Comments on: Make immigration a campaign issue Fri, 31 Jul 2015 03:37:49 +0000 hourly 1 By: mariacuerda Thu, 01 Nov 2012 13:32:10 +0000 Thank you for writing about this. First, I’d like to tell you that your book Endgame was amazing. Thank you for telling that story.

I was a legal services advocate for farmworkers in Massachusetts for 10 years and I have been working with undocumented immigrants in Western MA for 6 years. In 2000, when there was real hope that a comprehensive immigration reform would pass I travelled around the state to almost every farm (about 90) that employed H2A guestworkers to talk to the workers, mostly Jamaican, and many employers. The reform would’ve allowed the Jamaican workers to get work permits and they were very hopeful that they would finally have a choice about where they work and who they work for. Employers were hopeful, too, because the H2A program is expensive.

Expanding the guestworker program is not a solution to the farm labor problem. Workers in that program have no choice who to work for and in many cases the workers are treated badly. Your friend in Maine says the program is bureaucratic but the truth is that there is very little enforcement and government agencies do almost nothing to make sure that abuses don’t occur. It is a program that allows employers to retaliate against workers who complain by never inviting them back and within the program on the Jamaican side (and Mexican side for most H2A’s) massive retaliation occurs when a worker speaks up in reaction to bad treatment.
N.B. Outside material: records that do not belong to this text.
theorem sameButResults_restoreReg (w : Warp) (old : OldReg) : w.SameButResults (w.restoreReg old) := by
  cases old with
  | v => exact ⟨_, _, _, _, _, _, rfl⟩
  | u => exact ⟨_, _, _, _, _, _, rfl⟩
  | q n =>
    simp only [Warp.restoreReg]
    split
    · exact .refl w
    · exact ⟨_, _, _, _, _, _, rfl⟩
  | flags => exact .refl w

/-- `v` is `w` but for results that have been committed: nothing more is outstanding, and no float flag is raised. -/
def Warp.Commits (w v : Warp) : Prop := w.SameButResults v ∧ v.pending = w.pending ∧ v.allFlags = w.allFlags

theorem Warp.Commits.refl (w : Warp) : w.Commits w := ⟨.refl w, rfl, rfl⟩

theorem Warp.Commits.trans {w v x : Warp} (h : w.Commits v) (h' : v.Commits x) : w.Commits x := by
  obtain ⟨hsame, hpend, hflags⟩ := h
  obtain ⟨hsame', hpend', hflags'⟩ := h'
  exact ⟨hsame.trans hsame', hpend'.trans hpend, hflags'.trans hflags⟩

theorem commits_put (w : Warp) (rw_ : RegWrite) : w.Commits (w.put rw_) :=
  ⟨sameButResults_put w rw_, by simp only [Warp.pending, flights_put], allFlags_put w rw_⟩

theorem commits_restoreReg (w : Warp) (old : OldReg) : w.Commits (w.restoreReg old) := by
  cases old with
  | q n =>
    refine ⟨sameButResults_restoreReg w _, ?_⟩
    simp only [Warp.restoreReg]
    split <;> exact ⟨rfl, rfl⟩
  | _ => exact ⟨sameButResults_restoreReg w _, rfl, rfl⟩

/-- What a fixed-latency write has done before its value stands: readers may still miss it, a binding of its register has ended, and
the fates of what is outstanding may have changed. -/
def Warp.Marked (w : Warp) (lat : Nat) (rw_ : RegWrite) (v : Warp) : Prop :=
  v.pending = w.pending ∧ ∃ flights, v = { w with
    recent := { due := w.clk + lat, born := w.clk, old := w.old rw_ } :: w.recent,
    bound := (w.unbind rw_).bound, flights := flights }

/-- The state of a register that a write found holds no float flags. -/
theorem commits_of_marked {w v : Warp} {lat : Nat} {rw_ : RegWrite} (h : w.Marked lat rw_ v) : w.Commits v := by
  obtain ⟨hpend, _, rfl⟩ := h
  have hflags : (w.old rw_).flagBits = 0 := by cases rw_ <;> rfl
  exact ⟨⟨_, _, _, _, _, _, rfl⟩, hpend, by simp only [Warp.allFlags, List.foldl_cons, hflags, BitVec.ofNat_eq_ofNat, BitVec.or_zero]⟩

theorem collides_of_before {e : Env} {name : Nat × Nat} {old : OldReg} (hp : e.paired = true)
    (h : e.w.before name = some old) : e.Collides name ∧ old.name = name := by
  obtain ⟨r, hr, rfl⟩ := Option.map_eq_some_iff.1 h
  have htest := List.find?_some hr
  simp only [Bool.and_eq_true, beq_iff_eq] at htest
  exact ⟨⟨hp, .inl ⟨r, List.mem_of_find?_eq_some hr, htest⟩⟩, htest.2⟩

theorem collides_of_besideFly {e : Env} {name : Nat × Nat} (hp : e.paired = true)
    (h : e.w.besideFly name = true) : e.Collides name := by
  simp only [Warp.besideFly, List.any_eq_true, Bool.and_eq_true, beq_iff_eq] at h
  exact ⟨hp, .inr h⟩

/-- What a fixed-latency write does (R245, R246): nothing, where it reaches no bit; or it stands over what was there; or it collides
with a write of PC0, and either does not stand, or stands over what was there before both. -/
theorem fixed_cases (e : Env) (lat : Nat) (rw_ : RegWrite) :
    (rw_.nothing = true ∧ e.w.fixed lat e.free e.paired rw_ = e.w) ∨
    ∃ v, e.w.Marked lat rw_ v ∧ (e.w.fixed lat e.free e.paired rw_ = v.put rw_ ∨
      (e.Collides rw_.name ∧ (e.w.fixed lat e.free e.paired rw_ = v ∨
        ∃ old, old.name = rw_.name ∧ e.w.fixed lat e.free e.paired rw_ = (v.restoreReg old).put rw_))) := by
  have hmark : ∀ v : Warp, v.pending = e.w.pending →
      (∃ flights, v = { e.w with
        recent := { due := e.w.clk + lat, born := e.w.clk, old := e.w.old rw_ } :: e.w.recent, flights := flights }) →
      e.w.Marked lat rw_ (v.unbind rw_) := by
    rintro v hpend ⟨flights, rfl⟩
    cases rw_ <;> exact ⟨hpend, flights, rfl⟩
  let m : Warp := { e.w with recent := { due := e.w.clk + lat, born := e.w.clk, old := e.w.old rw_ } :: e.w.recent }
  have hm := hmark m rfl ⟨_, rfl⟩
  have hc := hmark (m.contest rw_.name) (pending_contest m _) ⟨_, rfl⟩
  by_cases hn : rw_.nothing = true
  · exact .inl ⟨hn, by simp only [Warp.fixed, hn, if_true]⟩
  refine .inr ?_
  simp only [Warp.fixed, if_neg hn]
  split
  case isTrue hbeside =>
    obtain ⟨hp, hb⟩ := Bool.and_eq_true_iff.1 hbeside
    split
    · exact ⟨_, hm, .inr ⟨collides_of_besideFly hp hb, .inl rfl⟩⟩
    · have hl := hmark ((m.refate rw_.name (fun g => g.born == m.clk) fun _ => .lost).contest rw_.name)
        ((pending_contest _ _).trans (pending_refate m _ _ _)) ⟨_, rfl⟩
      exact ⟨_, hl, .inl rfl⟩
  case isFalse =>
    split
    · exact ⟨_, hc, .inl rfl⟩
    · next old hold =>
      have hp : e.paired = true := by
        cases hp : e.paired with
        | true => rfl
        | false => simp only [hp, Bool.false_eq_true, if_false, reduceCtorEq] at hold
      simp only [hp, if_true] at hold
      obtain ⟨hcol, hname⟩ := collides_of_before hp hold
      split
      · exact ⟨_, hc, .inr ⟨hcol, .inl rfl⟩⟩
      · exact ⟨_, hc, .inr ⟨hcol, .inr ⟨old, hname, rfl⟩⟩⟩

theorem commits_fixed (e : Env) (lat : Nat) (rw_ : RegWrite) : e.w.Commits (e.w.fixed lat e.free e.paired rw_) := by
  rcases fixed_cases e lat rw_ with ⟨-, hw⟩ | ⟨v, hv, hw | ⟨-, hw | ⟨old, -, hw⟩⟩⟩ <;> rw [hw]
  · exact .refl e.w
  · exact (commits_of_marked hv).trans (commits_put ..)
  · exact commits_of_marked hv
  · exact ((commits_of_marked hv).trans (commits_restoreReg v old)).trans (commits_put ..)

/-! ### Predicate results -/

/-- `v` is `w` but for predicate `d`; that is `q0`, which keeps its bits, too (R57). -/
def Warp.SameButPred (d : Nat) (w v : Warp) : Prop :=
  v.vregs = w.vregs ∧ v.uregs = w.uregs ∧ v.bound = w.bound ∧ (d = 0 → v.preds = w.preds) ∧
    ∀ k, k ≠ d → v.preds[k]? = w.preds[k]?

theorem Warp.SameButPred.refl (d : Nat) (w : Warp) : w.SameButPred d w := ⟨rfl, rfl, rfl, fun _ => rfl, fun _ _ => rfl⟩

theorem Warp.SameButPred.trans {d : Nat} {w v x : Warp} (h : w.SameButPred d v) (h' : v.SameButPred d x) :
    w.SameButPred d x := by
  obtain ⟨hv, hu, hb, hz, hk⟩ := h
  obtain ⟨hv', hu', hb', hz', hk'⟩ := h'
  exact ⟨hv'.trans hv, hu'.trans hu, hb'.trans hb, fun hd => (hz' hd).trans (hz hd), fun k hd => (hk' k hd).trans (hk k hd)⟩

theorem sameButPred_set (w : Warp) {d : Nat} (hd : d ≠ 0) (x : List PBits) :
    w.SameButPred d { w with preds := w.preds.set d x } :=
  ⟨rfl, rfl, rfl, fun h => absurd h hd, fun _ hk => List.getElem?_set_ne (Ne.symm hk)⟩

theorem sameButPred_put (w : Warp) (d : Nat) (mask val : List PBits) : w.SameButPred d (w.put (.q d mask val)) := by
  simp only [Warp.put]
  split
  · exact .refl d _
  · next hd => exact sameButPred_set w hd _

theorem sameButPred_restoreReg (w : Warp) {d : Nat} {old : OldReg} (h : old.name = (2, d)) :
    w.SameButPred d (w.restoreReg old) := by
  cases old with
  | q n x =>
    obtain rfl : n = d := (Prod.mk.inj h).2
    simp only [Warp.restoreReg]
    split
    · exact .refl n w
    · next hd => exact sameButPred_set w hd x
  | _ => simp [OldReg.name] at h
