-- ==== Sys2Proof/Machine/Irq.lean ====
section
/-!
DEFINITION. The interrupt-driven FIFO controller (42_interrupt_fifo.md): EVT_IRQ and the four handler
branches. A handler run is EVT_IRQ and then the branches its snapshot selects, a step each (log 3);
no other Seq activity comes between them.
-/

namespace Sys2Proof.Machine

/-- The bus-state record changed. -/
def State.mapBlk (s : State) (f : Bus → Bus) : State := { s with blk := f s.blk }

/-- `dc_word(i, off)` for DAT bits `dat` (R291, R293; 30_encoding.md R161). -/
def dcWord (b : Bus) (i off : Nat) (dat : Byte) : Word :=
  let m := msgAt b.msgs i
  cmdWord (if m.rd then 0#8 else dat) m.rd
    (decide (i + 1 = b.msgsNum) && decide (off + 1 = b.lens.getD i 0) && !(m.recvLen && b.recvPending))
    (decide (0 < i) && decide (off = 0))

/-- One command word issued: DATA_CMD, the outstanding-read counter, the write cursor (R290). -/
def issueWord (w : Word) (rd : Bool) (s : State) : State :=
  (regWrite .dataCmd w s).mapBlk fun b =>
    { b with rxOutstanding := if rd then b.rxOutstanding + 1 else b.rxOutstanding, txOff := b.txOff + 1 }

/-- The inner loop of `tx_refill` on the message at the write cursor, with `limit` free TX entries: it
stops with the message issued, the TX FIFO full, or the RX FIFO spoken for (R290, R292). -/
def issueWords : Nat → State → Flow
  | 0, s => .next s
  | limit + 1, s =>
    let b := s.blk
    let m := msgAt b.msgs b.msgWriteIdx
    if ¬ b.txOff < b.lens.getD b.msgWriteIdx 0 then .next s
    else if m.rd then
      if b.rxOutstanding = b.rxFifoDepth then .next s
      else issueWords limit (issueWord (dcWord b b.msgWriteIdx b.txOff 0#8) true s)
    else
      match memRead s.mem m.buf b.txOff with
      | none => .fault .bufferBounds
      | some dat => issueWords limit (issueWord (dcWord b b.msgWriteIdx b.txOff dat) false s)

/-- The outer loop of `tx_refill`, for at most `n` messages (R290, R294). -/
def refillLoop : Nat → State → Flow
  | 0, s => .next s
  | n + 1, s =>
    if s.blk.msgWriteIdx = s.blk.msgsNum ∨ s.blk.holdForLen = true then .next s
    else
      let i := s.blk.msgWriteIdx
      let m := msgAt s.blk.msgs i
      let s := s.mapBlk fun b => { b with status := m.dir }
      let r := regRead .txflr s
      let limit := r.2.blk.txFifoDepth - r.1.toNat
      Flow.andThen (issueWords limit r.2) fun s =>
        if s.blk.txOff < s.blk.lens.getD i 0 then .next s
        else if m.recvLen = true ∧ s.blk.recvPending = true then
          .next (s.mapBlk fun b => { b with holdForLen := true })
        else refillLoop n (s.mapBlk fun b => { b with msgWriteIdx := i + 1, txOff := 0 })

/-- TX_EMPTY is masked once nothing is left to issue (R290, R295). -/
def maskTxEmpty (s : State) : State :=
  if s.blk.msgWriteIdx = s.blk.msgsNum ∨ s.blk.holdForLen = true then writeMask noTxEmptyMask s else s

/-- `tx_refill()` (R290). -/
def txRefill (s : State) : Flow :=
  Flow.andThen (refillLoop (s.blk.msgsNum - s.blk.msgWriteIdx) s) fun s => .next (maskTxEmpty s)

/-- S.msg_err written (10_state.md R38). -/
def setMsgErr (e : MsgErr) (s : State) : State := s.mapBlk fun b => { b with msgErr := e }

/-- A received length the block accepts (R302). -/
def recvLenOk (m : Msg) (l : Byte) : Bool :=
  decide (1 ≤ l.toNat ∧ l.toNat ≤ Config.blockMax ∧ 1 + l.toNat ≤ m.buf.cap.toNat)

/-- `recv_len(i, b)` (R302). -/
def recvLength (i : Nat) (m : Msg) (l : Byte) (s : State) : Flow :=
  if recvLenOk m l = false then .next (setMsgErr .protocolError s)
  else
    match memWrite s.mem m.buf 0 l with
    | none => .fault .bufferBounds
    | some mem =>
      .next (writeMask defaultMask
        { s with mem := mem, blk := { s.blk with
            rxOff := 1, lens := s.blk.lens.set i (1 + l.toNat), recvPending := false, holdForLen := false } })

/-- One received byte stored at the read cursor (R300). -/
def storeByte (m : Msg) (b : Byte) (s : State) : Flow :=
  match memWrite s.mem m.buf s.blk.rxOff b with
  | none => .fault .bufferBounds
  | some mem => .next { s with mem := mem, blk := { s.blk with rxOff := s.blk.rxOff + 1 } }

/-- The read cursor passes a message whose bytes are all received (R300). -/
def passMessage (i : Nat) (s : State) : State :=
  if s.blk.msgErr = .none ∧ s.blk.rxOff = s.blk.lens.getD i 0 then
    s.mapBlk fun b => { b with msgReadIdx := i + 1, rxOff := 0 }
  else s

/-- The read cursor skips the write messages it stands at (R300). -/
def skipAtCursor (b : Bus) : Bus :=
  let i := skipWrites b.msgs b.msgReadIdx
  if i = b.msgReadIdx then b else { b with msgReadIdx := i, rxOff := 0 }

/-- One byte of the drain (R300, R301, R303). -/
def drainByte (s : State) : Flow :=
  let r := regRead .dataCmd (s.mapBlk skipAtCursor)
  let b : Byte := r.1.setWidth 8
  let s := r.2.mapBlk fun k => { k with rxOutstanding := k.rxOutstanding - 1 }
  let i := s.blk.msgReadIdx
  let m := msgAt s.blk.msgs i
  if i = s.blk.msgsNum then .next (setMsgErr .protocolError s)
  else
    Flow.andThen
      (if m.recvLen = true ∧ s.blk.recvPending = true ∧ s.blk.rxOff = 0 then recvLength i m b s
       else storeByte m b s)
      fun s => .next (passMessage i s)

/-- The loop of `rx_drain` over `n` available bytes (R300). -/
def drainLoop : Nat → State → Flow
  | 0, s => .next s
  | n + 1, s =>
    if s.blk.msgErr ≠ .none then .next s else Flow.andThen (drainByte s) (drainLoop n)

/-- `rx_drain()` (R300). -/
def rxDrain (s : State) : Flow :=
  let r := regRead .rxflr s
  drainLoop (r.1.extractLsb' 0 9).toNat r.2

/-- EVT_IRQ (R280): delivered only as 60_exceptions.md R411 says. -/
def execEvtIrq (s : State) : Flow := .next (if irqDeliverable s then takeIrq s else s)

/-- The TX_ABRT branch (R283): it ends the handler run. -/
def execIrqTxAbrt (s : State) : Flow :=
  let s := s.mapBlk fun b => { b with cmdErr := errTxAbrt }
  .next { signalCompletion (writeMask 0#32 s) with handler := none }

/-- The RX_FULL branch (R300). -/
def execIrqRxFull (s : State) : Flow :=
  Flow.andThen (rxDrain s) fun s => .next (endBranch 2 s)

/-- The TX_EMPTY branch, taken while no error is found (R280, R290). -/
def execIrqTxEmpty (s : State) : Flow :=
  if s.blk.msgErr ≠ .none then .next (endBranch 4 s)
  else Flow.andThen (txRefill s) fun s => .next (endBranch 4 s)

/-- `stop_det_branch()` (R310). -/
def stopDetBranch (s : State) : State :=
  let b := s.blk
  let s :=
    if b.msgWriteIdx ≠ b.msgsNum ∨ rxComplete b = false ∨ b.rxOutstanding ≠ 0 then
      setMsgErr .protocolError s
    else s
  signalCompletion (writeMask 0#32 s)

/-- The STOP_DET branch, taken while no error is found (R280, R310). -/
def execIrqStopDet (s : State) : Flow :=
  .next (endBranch 9 (if s.blk.msgErr ≠ .none then s else stopDetBranch s))

end Sys2Proof.Machine
end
Expanding that program will only cost employers more and continue the exploitation of workers desperate for work in other countries.

The AgJobs bill that died after 9/11 would have given work permits to all agricultural workers in the H2A program so that employers could hire them without all the red tape and would have allowed workers to choose which employers they worked for. It also would have given work permits to undocumented workers in the country working in agriculture.

I now work with undocumented workers who make up the labor force at Western Mass. and CT tobacco farms, nurseries, landscaping companies and vegetable farms. The employers want these workers because they work hard for very little pay, just like your friend wants his Jamaican workers. These men and women are the backbone of agriculture here and without them these businesses would not survive.

The stories I hear from workers about their conditions and about what they put up with to support their families would turn your stomach. They come from Chiapas and from Guatemala and they are clearly used to suffering. During the months of the year when they have work they often work six or seven days a week at minimum wage and they are happy for the work. In the winter, they clean snow and hope for bad weather. They, and millions of other undocumented workers around the country are here to stay and are willing to work and if they were given work permits your friend would spend less on paperwork and on proving that there are no US workers available (which is not true, by the way, because if the system worked as it should, instead of importing workers from abroad they would import workers from other states where there is a surplus of under-employed agricultural workers).

A massive expansion of the guestworker program only perpetuates the horrible conditions of farmworkers and is not the solution for farmers or for workers. Most employers already employ undocumented workers and rely on them.